--- To do ---
Nothing is needed except the lines below that run from the one with "match c with" through the one with "def sselCond (mode", repeated exactly.

--- Provided data ---
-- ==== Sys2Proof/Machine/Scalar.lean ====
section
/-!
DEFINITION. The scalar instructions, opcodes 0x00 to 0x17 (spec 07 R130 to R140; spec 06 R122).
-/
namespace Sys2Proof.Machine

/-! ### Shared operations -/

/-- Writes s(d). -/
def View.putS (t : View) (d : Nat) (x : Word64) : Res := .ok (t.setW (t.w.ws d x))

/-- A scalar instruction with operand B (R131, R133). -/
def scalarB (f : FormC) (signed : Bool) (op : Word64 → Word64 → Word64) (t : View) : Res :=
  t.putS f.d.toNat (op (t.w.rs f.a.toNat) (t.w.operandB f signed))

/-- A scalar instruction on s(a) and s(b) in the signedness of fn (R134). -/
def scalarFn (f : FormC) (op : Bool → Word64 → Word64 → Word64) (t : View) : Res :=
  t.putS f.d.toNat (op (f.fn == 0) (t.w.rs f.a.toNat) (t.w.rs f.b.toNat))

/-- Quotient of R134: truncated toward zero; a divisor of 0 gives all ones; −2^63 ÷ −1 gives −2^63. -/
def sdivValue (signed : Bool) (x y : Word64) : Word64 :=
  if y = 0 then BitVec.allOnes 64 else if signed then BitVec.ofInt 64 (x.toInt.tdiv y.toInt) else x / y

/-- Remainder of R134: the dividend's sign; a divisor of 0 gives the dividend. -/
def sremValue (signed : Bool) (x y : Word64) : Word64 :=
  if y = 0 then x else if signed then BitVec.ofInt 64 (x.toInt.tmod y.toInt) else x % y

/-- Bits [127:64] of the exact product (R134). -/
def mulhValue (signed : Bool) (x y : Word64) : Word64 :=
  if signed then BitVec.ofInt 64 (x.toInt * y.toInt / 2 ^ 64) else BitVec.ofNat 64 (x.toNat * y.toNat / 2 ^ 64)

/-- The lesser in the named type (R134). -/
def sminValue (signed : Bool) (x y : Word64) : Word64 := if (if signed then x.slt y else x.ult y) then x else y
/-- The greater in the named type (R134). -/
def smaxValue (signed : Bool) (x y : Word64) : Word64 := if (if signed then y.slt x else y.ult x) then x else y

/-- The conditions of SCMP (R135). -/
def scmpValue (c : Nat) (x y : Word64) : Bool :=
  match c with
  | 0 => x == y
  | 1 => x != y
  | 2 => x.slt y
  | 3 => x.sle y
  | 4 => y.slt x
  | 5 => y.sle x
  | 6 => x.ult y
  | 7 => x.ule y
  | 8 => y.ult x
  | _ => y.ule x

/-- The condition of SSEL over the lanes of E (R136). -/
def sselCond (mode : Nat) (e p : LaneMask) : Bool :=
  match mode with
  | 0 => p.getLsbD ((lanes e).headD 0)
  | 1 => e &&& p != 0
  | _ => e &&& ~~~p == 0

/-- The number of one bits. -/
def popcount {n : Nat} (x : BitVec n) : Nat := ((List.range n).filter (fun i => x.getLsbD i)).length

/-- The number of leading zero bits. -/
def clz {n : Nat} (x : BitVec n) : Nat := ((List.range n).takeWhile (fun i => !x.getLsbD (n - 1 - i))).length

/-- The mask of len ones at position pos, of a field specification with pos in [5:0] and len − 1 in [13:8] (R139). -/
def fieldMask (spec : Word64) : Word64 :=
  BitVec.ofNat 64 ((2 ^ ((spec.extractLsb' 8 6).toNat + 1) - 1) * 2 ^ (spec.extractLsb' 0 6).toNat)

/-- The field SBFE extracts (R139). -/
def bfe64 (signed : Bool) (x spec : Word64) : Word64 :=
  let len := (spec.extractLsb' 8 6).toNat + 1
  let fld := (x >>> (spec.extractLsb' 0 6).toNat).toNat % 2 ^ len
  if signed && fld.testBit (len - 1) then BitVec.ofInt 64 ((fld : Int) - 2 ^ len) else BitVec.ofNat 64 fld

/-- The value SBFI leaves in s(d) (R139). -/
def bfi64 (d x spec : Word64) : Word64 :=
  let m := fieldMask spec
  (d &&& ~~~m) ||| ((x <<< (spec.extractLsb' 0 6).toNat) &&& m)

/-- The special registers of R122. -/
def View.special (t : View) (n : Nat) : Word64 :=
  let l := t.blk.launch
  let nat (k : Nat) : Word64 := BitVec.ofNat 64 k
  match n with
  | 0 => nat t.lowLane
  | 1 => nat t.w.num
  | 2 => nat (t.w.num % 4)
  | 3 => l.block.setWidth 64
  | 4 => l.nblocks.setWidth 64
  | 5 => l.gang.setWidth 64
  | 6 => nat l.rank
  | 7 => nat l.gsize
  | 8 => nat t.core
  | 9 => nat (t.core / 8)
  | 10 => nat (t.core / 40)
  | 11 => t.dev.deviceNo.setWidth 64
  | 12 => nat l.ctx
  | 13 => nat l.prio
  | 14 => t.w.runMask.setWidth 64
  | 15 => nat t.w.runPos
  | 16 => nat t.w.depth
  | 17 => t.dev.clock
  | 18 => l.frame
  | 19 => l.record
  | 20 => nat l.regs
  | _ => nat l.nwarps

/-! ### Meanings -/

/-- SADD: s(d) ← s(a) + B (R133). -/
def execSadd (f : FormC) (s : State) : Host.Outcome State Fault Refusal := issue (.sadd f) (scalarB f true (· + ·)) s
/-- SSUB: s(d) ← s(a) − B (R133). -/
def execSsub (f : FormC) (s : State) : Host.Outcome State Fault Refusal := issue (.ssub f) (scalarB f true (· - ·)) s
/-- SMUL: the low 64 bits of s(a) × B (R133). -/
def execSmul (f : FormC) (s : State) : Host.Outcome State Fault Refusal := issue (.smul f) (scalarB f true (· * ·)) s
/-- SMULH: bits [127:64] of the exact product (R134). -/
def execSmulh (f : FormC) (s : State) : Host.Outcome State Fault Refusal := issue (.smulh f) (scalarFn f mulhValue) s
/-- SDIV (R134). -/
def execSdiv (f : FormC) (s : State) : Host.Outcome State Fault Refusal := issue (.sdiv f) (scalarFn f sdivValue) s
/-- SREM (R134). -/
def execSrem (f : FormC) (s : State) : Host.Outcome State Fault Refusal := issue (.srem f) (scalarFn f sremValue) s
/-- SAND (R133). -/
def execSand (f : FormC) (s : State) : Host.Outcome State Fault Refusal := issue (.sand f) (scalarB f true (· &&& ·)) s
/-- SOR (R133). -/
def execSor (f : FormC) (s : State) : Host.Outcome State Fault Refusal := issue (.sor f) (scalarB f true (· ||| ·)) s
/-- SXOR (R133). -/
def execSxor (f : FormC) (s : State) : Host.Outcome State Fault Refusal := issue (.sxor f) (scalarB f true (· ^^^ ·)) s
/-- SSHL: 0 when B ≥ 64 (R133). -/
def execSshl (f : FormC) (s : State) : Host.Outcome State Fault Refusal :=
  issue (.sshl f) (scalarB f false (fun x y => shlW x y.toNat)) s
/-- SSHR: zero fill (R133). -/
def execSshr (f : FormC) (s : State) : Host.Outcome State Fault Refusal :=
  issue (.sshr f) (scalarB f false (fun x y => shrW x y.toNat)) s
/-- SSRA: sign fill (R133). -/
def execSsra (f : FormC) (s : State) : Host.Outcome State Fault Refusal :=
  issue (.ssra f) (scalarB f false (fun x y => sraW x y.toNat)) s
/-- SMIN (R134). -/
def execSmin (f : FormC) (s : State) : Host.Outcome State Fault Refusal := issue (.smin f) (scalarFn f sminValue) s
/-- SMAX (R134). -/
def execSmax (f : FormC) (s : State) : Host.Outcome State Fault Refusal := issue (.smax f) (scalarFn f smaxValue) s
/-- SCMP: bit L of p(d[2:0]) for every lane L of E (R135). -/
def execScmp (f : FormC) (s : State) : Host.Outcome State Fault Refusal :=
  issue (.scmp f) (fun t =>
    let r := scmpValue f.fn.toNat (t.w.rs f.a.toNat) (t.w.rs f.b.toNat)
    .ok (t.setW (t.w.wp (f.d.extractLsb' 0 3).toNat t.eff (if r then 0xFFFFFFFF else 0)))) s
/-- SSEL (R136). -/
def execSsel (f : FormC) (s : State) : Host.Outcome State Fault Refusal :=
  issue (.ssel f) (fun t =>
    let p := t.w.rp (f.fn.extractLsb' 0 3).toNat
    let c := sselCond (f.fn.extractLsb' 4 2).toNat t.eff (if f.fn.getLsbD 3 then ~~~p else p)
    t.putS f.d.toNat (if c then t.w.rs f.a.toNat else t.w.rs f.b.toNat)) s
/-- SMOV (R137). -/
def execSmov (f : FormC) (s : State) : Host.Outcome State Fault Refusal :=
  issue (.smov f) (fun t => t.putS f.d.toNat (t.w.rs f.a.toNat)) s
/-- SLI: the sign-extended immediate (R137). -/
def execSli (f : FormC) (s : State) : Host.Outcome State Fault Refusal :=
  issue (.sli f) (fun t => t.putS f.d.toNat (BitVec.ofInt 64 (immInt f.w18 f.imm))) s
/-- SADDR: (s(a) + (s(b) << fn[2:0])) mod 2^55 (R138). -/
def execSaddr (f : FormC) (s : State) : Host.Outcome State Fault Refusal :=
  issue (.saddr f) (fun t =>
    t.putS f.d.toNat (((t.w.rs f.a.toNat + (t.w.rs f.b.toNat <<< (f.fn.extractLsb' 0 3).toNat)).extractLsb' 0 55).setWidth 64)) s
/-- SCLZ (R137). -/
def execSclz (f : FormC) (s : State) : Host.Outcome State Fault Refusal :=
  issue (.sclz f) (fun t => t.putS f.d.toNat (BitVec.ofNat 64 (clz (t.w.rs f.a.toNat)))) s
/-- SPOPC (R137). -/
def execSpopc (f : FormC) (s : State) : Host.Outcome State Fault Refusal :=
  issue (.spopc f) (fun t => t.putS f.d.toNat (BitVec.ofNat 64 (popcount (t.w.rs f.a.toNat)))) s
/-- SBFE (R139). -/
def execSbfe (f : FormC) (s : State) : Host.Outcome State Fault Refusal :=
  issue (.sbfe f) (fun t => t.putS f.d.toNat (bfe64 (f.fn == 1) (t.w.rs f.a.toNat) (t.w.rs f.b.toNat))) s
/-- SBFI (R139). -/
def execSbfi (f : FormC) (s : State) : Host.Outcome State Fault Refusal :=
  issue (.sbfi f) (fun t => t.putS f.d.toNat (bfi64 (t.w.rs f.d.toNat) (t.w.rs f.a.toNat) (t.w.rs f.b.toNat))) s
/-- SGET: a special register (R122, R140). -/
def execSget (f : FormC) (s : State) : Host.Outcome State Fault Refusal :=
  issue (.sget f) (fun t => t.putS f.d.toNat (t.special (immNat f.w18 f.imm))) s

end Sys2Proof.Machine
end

--- Finished exercise ---
  match c with
  | 0 => x == y
  | 1 => x != y
  | 2 => x.slt y
  | 3 => x.sle y
  | 4 => y.slt x
  | 5 => y.sle x
  | 6 => x.ult y
  | 7 => x.ule y
  | 8 => y.ult x
  | _ => y.ule x

/-- The condition of SSEL over the lanes of E (R136). -/
def sselCond (mode : Nat) (e p : LaneMask) : Bool :=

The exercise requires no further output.